Monday, August 16, 2010

The Taxi Inmates: A Diary Extract

Tibetan shoppers at Mundgod Bazaar Day

August 16, 2010.


It is Monday today, the monastic weekly holiday that coincides with Bazaar Day at the dust-tarnished simple village town Mundgod, South India, where Dogueling Tibetan Refugee Settlement is situated nearby. As pre-planned yesterday, I walk to the Tibetan taxi stand under that huge but precarious tree to catch one there for doing some shopping, especially to buy Dosa, one of the famous South Indian snack-cuisines, for the aged sick monk I have been taking care of. He has been asking me to get it since the past days, as he must have found it mouth-watering when I had it at the roadside restaurant in Hubli during a break for his check up at the hospital a week ago. All that drives me to get it for him is motivated by this motto: To fill what is empty, given the fact of his craving at such time now.

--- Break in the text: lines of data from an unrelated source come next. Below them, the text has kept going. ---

-- ==== Sys2Proof/Machine/Kernels.lean ====
section
/-! DEFINITION. The results that R281 and R282 fix for the kernels LABEL and NMS. A run package brings the programs and the oars run them one command at a time, so no meaning calls these: they say what such a program is held to (notes/assumptions/126.md). -/

namespace Sys2Proof.Machine

open Sys2Proof

/-- The labels at the start of a search: 1 + index of a foreground element, 0 for background (R281). -/
def labelStart (mask : List Nat) : List Nat := mask.zipIdx.map (fun e => if e.1 = 0 then 0 else e.2 + 1)

/-- The smallest label of a foreground element and its eight neighbours in a map of `h` rows and `w` columns. -/
def labelAround (h w : Nat) (l : List Nat) (y x : Nat) : Nat :=
  let near := (List.range 3).flatMap (fun dy => (List.range 3).filterMap (fun dx =>
    if 1 ≤ y + dy ∧ y + dy ≤ h ∧ 1 ≤ x + dx ∧ x + dx ≤ w then some (l.getD ((y + dy - 1) * w + (x + dx - 1)) 0) else none))
  (near.filter (· ≠ 0)).foldl min (l.getD (y * w + x) 0)

/-- One pass that gives every foreground element the smallest label around it. -/
def labelPass (h w : Nat) (l : List Nat) : List Nat :=
  (List.range (h * w)).map (fun i => if l.getD i 0 = 0 then 0 else labelAround h w l (i / w) (i % w))

/-- The label map of a mask of `h` rows and `w` columns (R281): `h * w` passes carry the label of the first element of a
component to all of it. -/
def labelMap (h w : Nat) (mask : List Nat) : List Nat :=
  (List.range (h * w)).foldl (fun l _ => labelPass h w l) (labelStart (mask.take (h * w)))

/-- The area of columns `x0` to `x1 - 1` and rows `y0` to `y1 - 1` (R266), 0 where the box is empty. -/
def boxArea (x0 x1 y0 y1 : Int) : Nat := (x1 - x0).toNat * (y1 - y0).toNat

/-- The area of a box. -/
def Box.area (b : Box) : Nat := boxArea b.x0 b.x1 b.y0 b.y1

/-- The area of the intersection of two boxes. -/
def Box.meet (a b : Box) : Nat := boxArea (max a.x0 b.x0) (min a.x1 b.x1) (max a.y0 b.y0) (min a.y1 b.y1)

/-- The overlap test of R282: may `b` stay beside `a` under threshold `tn`? -/
def Box.apart (tn : Nat) (a b : Box) : Bool := decide (256 * a.meet b ≤ tn * (a.area + b.area - a.meet b))

/-- A box put behind every box of at least its score. -/
def nmsInsert (b : Box) : List Box → List Box
  | [] => [b]
  | x :: xs => if b.score ≤ x.score then x :: nmsInsert b xs else b :: x :: xs

/-- The visiting order of R282: descending score, ties by ascending index. -/
def nmsOrder (l : List Box) : List Box := l.foldl (fun acc b => nmsInsert b acc) []

/-- The entries kept, in visiting order (R282). -/
def nmsKept (tn : Nat) (l : List Box) : List Box :=
  (nmsOrder l).foldl (fun kept b => if kept.all (fun a => a.apart tn b) then kept ++ [b] else kept) []

end Sys2Proof.Machine
end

The six of us, three facing three, in the comfortably spacious canvas-topped new model one that spares wider space between the protruding knees are monks except an Indian woman in a dark floral spotted synthetic Saree and a beige tight upper wear of the sort made of cotton, so short revealing the part of her naked waist. She is one of the two taxi inmates, the character profiling for this piece of writing, who draws my attention just by her preparing Pan Supari stuff that arouses contorted reaction from the monk beside me. She is on the opposite far side facing the monk beside me. The monk tries his broken Hindi and says incoherently, “Acha Hai, Acha Hai!”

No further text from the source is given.